Prior to the visit to the plant, Blinken delivered a 12-minute interview at the French language TVA studios in the form of a script on U.S. foreign policy. In that script he raised his visit to Lithion Recycling, saying: "That is the future. It's the future for energy, and it's the future for the climate. It's the future for Canada and the U.S. because we're working on this together with investments coming from General Motors, in this particular case. And for us, this represents a future that binds us together, but that also gives us the ability to do what we need to do for the climate."[2]
Blinken was referring to the arrangements being put in place to integrate the supply of Canadian critical minerals into the U.S. economy and providing cheap electricity.
In the United States, under the Inflation Reduction Act 2022 adopted in August by the U.S. Congress, and signed into law this year by President Biden, electric vehicles equipped with lithium recycled mineral batteries "manufactured in North America" are eligible for a total tax credit of U.S. $7500. Determined to no longer depend on China, the U.S. administration aims for the extraction and/or processing of critical minerals "in its own backyard."
In fact, on October 19, the Biden administration announced that as part of a bid to wean the country off supplies from China, it is awarding $2.8 billion in grants to boost U.S. production of electric vehicle (EV) batteries and the minerals used to build them.[3]
"The U.S. and its allies currently do not produce enough of the critical minerals and battery materials needed to power clean energy technologies. China currently controls much of the critical mineral supply chain and the lack of mining, processing, and recycling capacity in the U.S. could hinder electric vehicle development and adoption, leaving the U.S. dependent on unreliable foreign supply chains," the White House says in the statement announcing the grants.
"By undercutting U.S. manufacturers with their unfair subsidies and trade practices, China seized a significant portion of the market," President Joe Biden said in announcing the awards. "Today we're stepping up... to take it back, not all of it, but bold goals."

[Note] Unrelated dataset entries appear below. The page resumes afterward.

/-- Index `i` of a bank: bank 0 wraps, bank 1 has 1,024 words (R336, R341). -/
def inBanks (bank i : Nat) : Option Nat := if bank = 0 then some (i % 16384) else if i < 1024 then some (16384 + i) else none

/-- The microword goes on to an address with a stack, or is MCODE_FORM. -/
def GoesTo (c : Instr) (s : State) (q : Nat) (j : Job) (a : Option Nat) (st : List Nat) : Prop :=
  exec c s = .next (match a with
    | some a => seqTo s q a st
    | none => microFault s j .form)

/-- The classical command rows with their codes (Table 7.1). -/
def mxuRows : List ((Nat → MxuEvent → Instr) × Nat) :=
  [(.validate, 1), (.rsaPriv, 2), (.rsaPub, 3), (.rsaGen, 4), (.ecGen, 5), (.ecSign, 6), (.ecVerify, 7), (.ecDerive, 8)]

/-- Alada-M arithmetic (Table 16.12). -/
def mAlus : List ((MOps → Instr) × (Word → Word → Word)) :=
  [(.aladaMAdd, fun a b => a + b), (.aladaMSub, fun a b => a - b), (.aladaMAnd, fun a b => a &&& b), (.aladaMOr, fun a b => a ||| b),
   (.aladaMXor, fun a b => a ^^^ b), (.aladaMShl, fun a b => BitVec.ofNat 32 (a.toNat * 2 ^ (b.toNat % 32))),
   (.aladaMShr, fun a b => BitVec.ofNat 32 (a.toNat / 2 ^ (b.toNat % 32))),
   (.aladaMSar, fun a b => BitVec.ofInt 32 (a.toInt / 2 ^ (b.toNat % 32))), (.aladaMMul, fun a b => a * b),
   (.aladaMMulhu, fun a b => BitVec.ofNat 32 (a.toNat * b.toNat / 2 ^ 32)),
   (.aladaMDivu, fun a b => if b = 0 then 0xFFFFFFFF else BitVec.ofNat 32 (a.toNat / b.toNat)),
   (.aladaMRemu, fun a b => if b = 0 then a else BitVec.ofNat 32 (a.toNat % b.toNat))]

/-- Its conditional branches. -/
def mBranches : List ((MOps → Instr) × (Word → Word → Bool)) :=
  [(.aladaMBeq, fun a b => decide (a = b)), (.aladaMBne, fun a b => decide (a ≠ b)),
   (.aladaMBltu, fun a b => decide (a.toNat < b.toNat)), (.aladaMBlt, fun a b => decide (a.toInt < b.toInt))]

/-- Every Alada-M instruction with the number of its specifiers. -/
def mAll : List ((MOps → Instr) × Nat) :=
  mAlus.map (fun p => (p.1, 3)) ++ mBranches.map (fun p => (p.1, 3))
    ++ [(.aladaMCopy, 3), (.aladaMFill, 3), (.aladaMMov, 2), (.aladaMLea, 2), (.aladaMCall, 2), (.aladaMJmp, 1), (.aladaMWait, 1)]

/-- Extension words of a specifier: every mode but the short immediate takes one. -/
def extWords (sp : Nat) : Nat := if sp % 256 < 32 then 0 else 1

/-- The stewards run; the first `k` specifiers, each checked and formed in its order, stand for `d`, `a`, `b`, the unused ones
are zero, and `t` is the state after that with the address of the next instruction. -/
def MReady (s t : State) (k : Nat) (o : MOps) (d a b : MLoc) : Prop :=
  2 ≤ s.pins.boot ∧ s.stw.resetting = false ∧ 1 ≤ k ∧ k ≤ 3
  ∧ (k < 2 → o.s2 % 256 = 0) ∧ (k < 3 → o.s3 % 256 = 0)
  ∧ ∃ s1 s2 s3, mForm s o.s1 o.e1 = some (s1, d)
    ∧ (if k < 2 then s2 = s1 else mForm s1 o.s2 o.e2 = some (s2, a))
    ∧ (if k < 3 then s3 = s2 else mForm s2 o.s3 o.e3 = some (s3, b))
    ∧ t = { s3 with stw.pc := (s3.stw.pc + 4 * (1 + extWords o.s1 + (if k < 2 then 0 else extWords o.s2)
        + (if k < 3 then 0 else extWords o.s3))) % 2 ^ 32 }

end Sys2Proof.Claims

open Sys2Proof.Claims

/-! ### Microcode -/

/-- Next addresses (R336 to R341, R350, R372): each control goes where Table 12.2 says, an address a trap-match entry names being
redirected to bank 1, and a bank-1 index above 1,023, a call on 8 entries, a return from none, a misaligned branch table or a patch
nanoword that is not there being MCODE_FORM; a tagged condition is TAINT; a SECRET word ends its job while the DRBG is in its
error state; a word that does not stand at the address, or on an idle sequencer, changes nothing.
Microcode commit points (R32, R37, R337, R342): on an engine COMMIT stages the state that stands, YIELD also gives up the engine, and END
brings the job to its final commit; on an MXU a COMMIT or END ends the command and YIELD is a yield point.
Completes: microNext, microJump, microMbranch, microCall, microReturn, microCommit, microYield, microEnd, microXjump,
microXcall, microWait, microDispatch.
Where the spec leaves a point open it rests on the model's choice in log entries 6 and 17. -/
def Obligations.Microcode : Prop :=
  (∀ (s : State) (q : Nat) (w : MicroWord) (c : Nat) (tagged : Bool), ∀ p ∈ microRows q w c tagged,
      let a := (s.seq q).upc
      (seqJob s q = none → exec p.1 s = .next s)
      ∧ ∀ j, seqJob s q = some j →
        ((s.service = false ∨ 288 ≤ q ∨ stands s q a w p.2 = false) → exec p.1 s = .next s)
        ∧ (s.service = true → q < 288 → stands s q a w p.2 = true →
          ((w.isSecret && drbgDown s j) = true → Yields p.1 s s j.id (err 0x0600 0x70))
          ∧ ((w.isSecret && drbgDown s j) = false → nanoOf s q (bankOf a) w.nano = none →
            exec p.1 s = .next (microFault s j .form))))
  ∧ (∀ (s : State) (q : Nat) (w : MicroWord) (j : Job) (n : Nat × Nat),
      let a := (s.seq q).upc
      let st := (s.seq q).stack
      let up := inBanks (bankOf a) (indexOf a + 1)
      (OnSeq s q w 0x0 j n → GoesTo (.microNext q w) s q j up st)
      ∧ (OnSeq s q w 0x1 j n → GoesTo (.microJump q w) s q j (inBanks (bankOf a) n.1) st)
      ∧ (OnSeq s q w 0x2 j n → ∀ c, c < 16 →
        exec (.microMbranch q w c true) s = .next (microFault s j .taint)
        ∧ GoesTo (.microMbranch q w c false) s q j
          (if n.1 % 2 ^ (n.2 + 1) ≠ 0 then none else inBanks (bankOf a) (n.1 + c % 2 ^ (n.2 + 1))) st)
      ∧ (OnSeq s q w 0x3 j n →
        (∀ b, up = some b → st.length < 8 → GoesTo (.microCall q w) s q j (inBanks (bankOf a) n.1) (b :: st))
        ∧ (up = none ∨ 8 ≤ st.length → GoesTo (.microCall q w) s q j none st))
      ∧ (OnSeq s q w 0x4 j n → GoesTo (.microReturn q w) s q j st.head? st.tail)
      ∧ (OnSeq s q w 0x8 j n → GoesTo (.microXjump q w) s q j (inBanks (1 - bankOf a) n.1) st)
      ∧ (OnSeq s q w 0x9 j n →
        (∀ b, up = some b → st.length < 8 → GoesTo (.microXcall q w) s q j (inBanks (1 - bankOf a) n.1) (b :: st))
        ∧ (up = none ∨ 8 ≤ st.length → GoesTo (.microXcall q w) s q j none st))
      ∧ (OnSeq s q w 0xA j n → ∀ c,
        exec (.microWait q w c true) s = .next (microFault s j .taint)
        ∧ GoesTo (.microWait q w c false) s q j (if c % 2 = 1 then some a else up) st)
      ∧ (OnSeq s q w 0xB j n → GoesTo (.microDispatch q w) s q j (some (Config.decodeRom (wordAtPc s j) % 16384)) st))
  ∧ (∀ (s : State) (q : Nat) (w : MicroWord) (j : Job) (n : Nat × Nat),
      let a := (s.seq q).upc
      let st := (s.seq q).stack
      (inBanks (bankOf a) (indexOf a + 1) = none → (OnSeq s q w 0x5 j n → GoesTo (.microCommit q w) s q j none st)
        ∧ (OnSeq s q w 0x6 j n → GoesTo (.microYield q w) s q j none st))
      ∧ (∀ b r, inBanks (bankOf a) (indexOf a + 1) = some b → q < 272 → s.run? j.id = some r →
        let u := showMxu (seqTo s q b st) j.id
        let last := seqTo s q a st
        (OnSeq s q w 0x5 j n → exec (.microCommit q w) s = .next (match nextSegment u j with
          | some t => t.putRun { r with staged := some r.cur }
          | none => u.putRun { r with staged := some r.cur, paused := true }))
        ∧ (OnSeq s q w 0x6 j n →
          exec (.microYield q w) s = .next (u.putRun { r with staged := some r.cur, paused := true }))
        ∧ (OnSeq s q w 0x7 j n → exec (.microEnd q w) s = .next
            (finalCommit (last.putRun { r with staged := some r.cur, paused := true }) j.id (archResult ⟨last, j, r⟩))))
      ∧ (∀ b c, inBanks (bankOf a) (indexOf a + 1) = some b → 272 ≤ q → s.mxuCmd? j.id = some c →
        (OnSeq s q w 0x5 j n → exec (.microCommit q w) s = .next (mxuDone (seqTo s q b st) c))
        ∧ (OnSeq s q w 0x6 j n → exec (.microYield q w) s = .next (mxuYield (seqTo s q b st) c))
        ∧ (OnSeq s q w 0x7 j n → exec (.microEnd q w) s = .next (mxuDone (seqTo s q a st) c))))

In March, Biden invoked the Defense Production Act to support the production and processing of minerals and materials used for EV batteries.
The $2.8 billion in grants will enable 20 manufacturing and processing companies in 12 states to extract and process more lithium, graphite, nickel and other battery materials. The states are Alabama, Georgia, Kentucky, Louisiana, Missouri, Nevada, New York, North Carolina, North Dakota, Ohio, Tennessee and Washington. This is the first set of projects funded by the President's Bipartisan Infrastructure Law to expand domestic manufacturing of batteries for electric vehicles and the electrical grid, according to the statement. This is part of the stated goal of the Biden administration to make half of all new vehicles sold by 2030 electric.

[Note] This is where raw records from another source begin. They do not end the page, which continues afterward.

/-- `State.mapHealth` changes `faults.map` alone. -/
@[simp] theorem State.mapHealth_frame (s : State) (p : Health → Bool) (f : Health → Health) :
    (s.mapHealth p f).pending = s.pending ∧ (s.mapHealth p f).tick = s.tick ∧ (s.mapHealth p f).work = s.work ∧
    (s.mapHealth p f).adm = s.adm ∧ (s.mapHealth p f).insts = s.insts ∧ (s.mapHealth p f).tlb = s.tlb ∧
    (s.mapHealth p f).ports = s.ports ∧ (s.mapHealth p f).msix = s.msix ∧ (s.mapHealth p f).busMaster = s.busMaster ∧
    (s.mapHealth p f).writes = s.writes ∧ (s.mapHealth p f).store = s.store ∧ (s.mapHealth p f).shelf = s.shelf ∧
    (s.mapHealth p f).grafts = s.grafts ∧ (s.mapHealth p f).hwd = s.hwd ∧ (s.mapHealth p f).exec = s.exec ∧
    (s.mapHealth p f).entropy = s.entropy ∧ (s.mapHealth p f).stw = s.stw ∧ (s.mapHealth p f).power = s.power ∧
    (s.mapHealth p f).pins = s.pins ∧ (s.mapHealth p f).tether = s.tether ∧ (s.mapHealth p f).groves = s.groves ∧
    (s.mapHealth p f).engines = s.engines ∧ (s.mapHealth p f).masks = s.masks ∧ (s.mapHealth p f).recd = s.recd ∧
    (s.mapHealth p f).htime = s.htime ∧ (s.mapHealth p f).life = s.life ∧ (s.mapHealth p f).vault = s.vault ∧
    (s.mapHealth p f).flashSize = s.flashSize ∧ (s.mapHealth p f).stopped = s.stopped ∧
    (s.mapHealth p f).pllGap = s.pllGap ∧ (s.mapHealth p f).hostMem = s.hostMem ∧ (s.mapHealth p f).hostDeaf = s.hostDeaf ∧
    (s.mapHealth p f).freeCtr = s.freeCtr ∧ (s.mapHealth p f).faults.sev = s.faults.sev ∧
    (s.mapHealth p f).faults.raises = s.faults.raises ∧ (s.mapHealth p f).faults.raised = s.faults.raised ∧
    (s.mapHealth p f).faults.degraded = s.faults.degraded ∧ (s.mapHealth p f).faults.contained = s.faults.contained ∧
    (s.mapHealth p f).faults.safe = s.faults.safe ∧ (s.mapHealth p f).faults.self = s.faults.self ∧
    (s.mapHealth p f).faults.injected = s.faults.injected ∧ (s.mapHealth p f).faults.first = s.faults.first ∧
    (s.mapHealth p f).faults.safeTick = s.faults.safeTick ∧ (s.mapHealth p f).faults.injSrc = s.faults.injSrc ∧
    (s.mapHealth p f).faults.injMode = s.faults.injMode ∧ (s.mapHealth p f).faults.injGo = s.faults.injGo ∧
    (s.mapHealth p f).faults.injDone = s.faults.injDone ∧ (s.mapHealth p f).faults.injRefused = s.faults.injRefused ∧
    (s.mapHealth p f).faults.injStatSrc = s.faults.injStatSrc ∧ (s.mapHealth p f).faults.updates = s.faults.updates ∧
    (s.mapHealth p f).faults.epoch = s.faults.epoch ∧ (s.mapHealth p f).faults.history = s.faults.history ∧
    (s.mapHealth p f).faults.published = s.faults.published ∧ (s.mapHealth p f).faults.alive = s.faults.alive ∧
    (s.mapHealth p f).faults.errN = s.faults.errN ∧ (s.mapHealth p f).faults.mgAlertN = s.faults.mgAlertN ∧
    (s.mapHealth p f).faults.aliveAt = s.faults.aliveAt := by
  repeat' constructor

/-- `State.setHealth` changes `faults.map` alone. -/
@[simp] theorem State.setHealth_frame (s : State) (u : Nat) (st : UnitState) (info : Nat) :
    (s.setHealth u st info).pending = s.pending ∧ (s.setHealth u st info).tick = s.tick ∧
    (s.setHealth u st info).work = s.work ∧ (s.setHealth u st info).adm = s.adm ∧ (s.setHealth u st info).insts = s.insts ∧
    (s.setHealth u st info).tlb = s.tlb ∧ (s.setHealth u st info).ports = s.ports ∧ (s.setHealth u st info).msix = s.msix ∧
    (s.setHealth u st info).busMaster = s.busMaster ∧ (s.setHealth u st info).writes = s.writes ∧
    (s.setHealth u st info).store = s.store ∧ (s.setHealth u st info).shelf = s.shelf ∧
    (s.setHealth u st info).grafts = s.grafts ∧ (s.setHealth u st info).hwd = s.hwd ∧
    (s.setHealth u st info).exec = s.exec ∧ (s.setHealth u st info).entropy = s.entropy ∧
    (s.setHealth u st info).stw = s.stw ∧ (s.setHealth u st info).power = s.power ∧ (s.setHealth u st info).pins = s.pins ∧
    (s.setHealth u st info).tether = s.tether ∧ (s.setHealth u st info).groves = s.groves ∧
    (s.setHealth u st info).engines = s.engines ∧ (s.setHealth u st info).masks = s.masks ∧
    (s.setHealth u st info).recd = s.recd ∧ (s.setHealth u st info).htime = s.htime ∧
    (s.setHealth u st info).life = s.life ∧ (s.setHealth u st info).vault = s.vault ∧
    (s.setHealth u st info).flashSize = s.flashSize ∧ (s.setHealth u st info).stopped = s.stopped ∧
    (s.setHealth u st info).pllGap = s.pllGap ∧ (s.setHealth u st info).hostMem = s.hostMem ∧
    (s.setHealth u st info).hostDeaf = s.hostDeaf ∧ (s.setHealth u st info).freeCtr = s.freeCtr ∧
    (s.setHealth u st info).faults.sev = s.faults.sev ∧ (s.setHealth u st info).faults.raises = s.faults.raises ∧
    (s.setHealth u st info).faults.raised = s.faults.raised ∧ (s.setHealth u st info).faults.degraded = s.faults.degraded ∧
    (s.setHealth u st info).faults.contained = s.faults.contained ∧ (s.setHealth u st info).faults.safe = s.faults.safe ∧
    (s.setHealth u st info).faults.self = s.faults.self ∧ (s.setHealth u st info).faults.injected = s.faults.injected ∧
    (s.setHealth u st info).faults.first = s.faults.first ∧ (s.setHealth u st info).faults.safeTick = s.faults.safeTick ∧
    (s.setHealth u st info).faults.injSrc = s.faults.injSrc ∧ (s.setHealth u st info).faults.injMode = s.faults.injMode ∧
    (s.setHealth u st info).faults.injGo = s.faults.injGo ∧ (s.setHealth u st info).faults.injDone = s.faults.injDone ∧
    (s.setHealth u st info).faults.injRefused = s.faults.injRefused ∧
    (s.setHealth u st info).faults.injStatSrc = s.faults.injStatSrc ∧
    (s.setHealth u st info).faults.updates = s.faults.updates ∧ (s.setHealth u st info).faults.epoch = s.faults.epoch ∧
    (s.setHealth u st info).faults.history = s.faults.history ∧
    (s.setHealth u st info).faults.published = s.faults.published ∧ (s.setHealth u st info).faults.alive = s.faults.alive ∧
    (s.setHealth u st info).faults.errN = s.faults.errN ∧ (s.setHealth u st info).faults.mgAlertN = s.faults.mgAlertN ∧
    (s.setHealth u st info).faults.aliveAt = s.faults.aliveAt := by
  repeat' constructor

The funding for the selected projects will support, among other things, the development of enough lithium to supply over 2 million electric vehicles annually and establish significant domestic production of graphite and nickel.
It is expected that the private companies that will receive these grants will match this investment with their own.
President Biden also announced, in the same statement, the launching of the American Battery Materials Initiative as a way "to strengthen critical mineral supply chains." The statement says: "Today, the White House is launching a new whole-of-government effort to secure a reliable and sustainable supply of the critical minerals that power everything from electric vehicles to homes to defense systems. The American Battery Materials Initiative will be led by a White House steering committee and coordinated by the Department of Energy with support from the Department of the Interior."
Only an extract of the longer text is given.